→ **WHAT TO DO**:
Lines from the first one down to the one containing "(each modulo 2^64), advances" in the data below are the only ones needed; please return them exactly, both ends included.

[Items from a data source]
/-- ACCUM to DISPATCH, and the end of a pass (44_classifier.md section 1, 44_classifier.md section 3, 10_state.md
section 3). From ACCUM, with no reset due, a step increments TOTAL and the bucket of every member of the list held
(each modulo 2^64), advances the cursor by rule R30, past the last block where there is no next one, and is at
DISPATCH again; the list is used up and nothing else changes but a reset still to come, one step nearer. From
DISPATCH with the cursor past the last block a step ends the pass by rule R252: TERMINAL, HISTV = 1, nothing else
(the list and the mark past the last block as state are log entry 7, the steps of their own log entry 9; the clause
on a reset still to come, one step nearer, is the model's own, log entry 14). -/
def Obligations.PassTransitions : Prop :=
  ∀ s : State, ¬ resetNow s →
    (Accumulating s → ∃ t, step s = .next t ∧ t.total = s.total + 1
      ∧ (∀ k : Fin 15, t.hist[k] = s.hist[k] + BitVec.ofNat 64 (s.buckets.count k)) ∧ t.buckets = [] ∧ t.status = s.status
      ∧ (s.hs.bX.toNat + 1 < colsOf s →
          t.hs = { s.hs with bX := s.hs.bX + 1, step := .dispatch } ∧ t.exhausted = s.exhausted)
      ∧ (colsOf s ≤ s.hs.bX.toNat + 1 → s.hs.bY.toNat + 1 < nrows s.cr →
          t.hs = { s.hs with bY := s.hs.bY + 1, bX := 0, step := .dispatch } ∧ t.exhausted = s.exhausted)
      ∧ (colsOf s ≤ s.hs.bX.toNat + 1 → nrows s.cr ≤ s.hs.bY.toNat + 1 →
          t.hs = { s.hs with step := .dispatch } ∧ t.exhausted = true)
      ∧ t.cr = s.cr ∧ t.crCmd = s.crCmd ∧ t.einfo = s.einfo ∧ t.xres = s.xres ∧ t.st = s.st ∧ t.dr = s.dr ∧ t.mem = s.mem
      ∧ t.params = s.params ∧ t.inbox = (tickReset s).inbox ∧ t.readData = s.readData)
    ∧ (PassExhausted s → step s = .next { tickReset s with
        exhausted := false, status := { s.status with phase := .terminal, histv := true } })

/-- Reserved blocks under CLASSIFY (44_classifier.md section 2, 42_bc6h.md section 3, 43_bc7.md section 3). Each of the
five reserved kinds under CLASSIFY completes without an error: its execution puts its bucket, 14 for BC6H and 8 for
BC7, on the list and goes to ACCUM, and the step after it increments that bucket and TOTAL, whatever the other bits
of the block; STATUS with ERR, EINFO, the other results and memory are unchanged (the list as state is log entry 7). -/
def Obligations.ReservedBlocksCounted : Prop :=
  ∀ (s : State) (i : Instr) (k : Fin 15), Dispatching s → noResetNext s →
    (k = 14 ∧ (∃ rest, i = .bc6hRsvd13 rest ∨ i = .bc6hRsvd17 rest ∨ i = .bc6hRsvd1B rest ∨ i = .bc6hRsvd1F rest))
      ∨ (k = 8 ∧ ∃ rest, i = .bc7Rsvd rest) →
    exec i s = .next { s with buckets := [k], hs := { s.hs with step := .accum } }
    ∧ ∃ t, step { s with buckets := [k], hs := { s.hs with step := .accum } } = .next t
      ∧ t.hist = s.hist.set k.val (s.hist[k.val] + 1) ∧ t.total = s.total + 1 ∧ t.status = s.status
      ∧ t.cr = s.cr ∧ t.crCmd = s.crCmd ∧ t.einfo = s.einfo ∧ t.xres = s.xres ∧ t.st = s.st ∧ t.dr = s.dr ∧ t.mem = s.mem
      ∧ t.params = s.params ∧ t.inbox = s.inbox ∧ t.readData = s.readData

/-- CLASSIFY starts a pass (44_classifier.md section 1, 46_commands.md section 2, 10_state.md section 3). CLASSIFY on a
supported format and a non-null buffer zeroes the accumulator, clears HISTV, ERR and EINFO, puts the cursor at (0,0)
and is at (RUN, DISPATCH), with the buffer exhausted exactly where the walk has no block; nothing else changes. The
bounds of the walk, here and wherever a statement speaks of nrows or ncols, are those of rule R29: nrows =
floor(HEIGHT / 4), ncols = floor(WIDTH / 4) under COLBOUND = WIDTH and ceil(PITCH / n) under COLBOUND = PITCH (where
a command ends its start step is log entry 9, the cleared command register log entry 5, the list and the mark past
the last block log entry 7). -/
def Obligations.ClassifyStarts : Prop :=
  (∀ (p : Params) (cr : CtrlRegs) (n : Nat), 0 < n → nrows cr = ⌊(cr.height.toNat : ℚ) / 4⌋₊
    ∧ (p.colBound = .width → ncols p cr n = ⌊(cr.width.toNat : ℚ) / 4⌋₊)
    ∧ (p.colBound = .pitch → ncols p cr n = ⌈(cr.pitch.toNat : ℚ) / n⌉₊))
  ∧ ∀ (s : State) (fmt : Format), Ready s → Format.ofTag s.cr.fmt = some fmt → s.cr.base ≠ 0 →
    exec .classify s = .next { s with
      crCmd := none, einfo := 0, total := 0, hist := Vector.replicate 15 0
      hs := { s.hs with cmd := 1, bY := 0, bX := 0, step := .dispatch }
      buckets := [], exhausted := decide (nrows s.cr = 0 ∨ ncols s.params s.cr fmt.nblk = 0)
      status := { s.status with phase := .run, err := .none, histv := false } }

→ **RESULT OF THIS TASK**:
/-- ACCUM to DISPATCH, and the end of a pass (44_classifier.md section 1, 44_classifier.md section 3, 10_state.md
section 3). From ACCUM, with no reset due, a step increments TOTAL and the bucket of every member of the list held
(each modulo 2^64), advances the cursor by rule R30, past the last block where there is no next one, and is at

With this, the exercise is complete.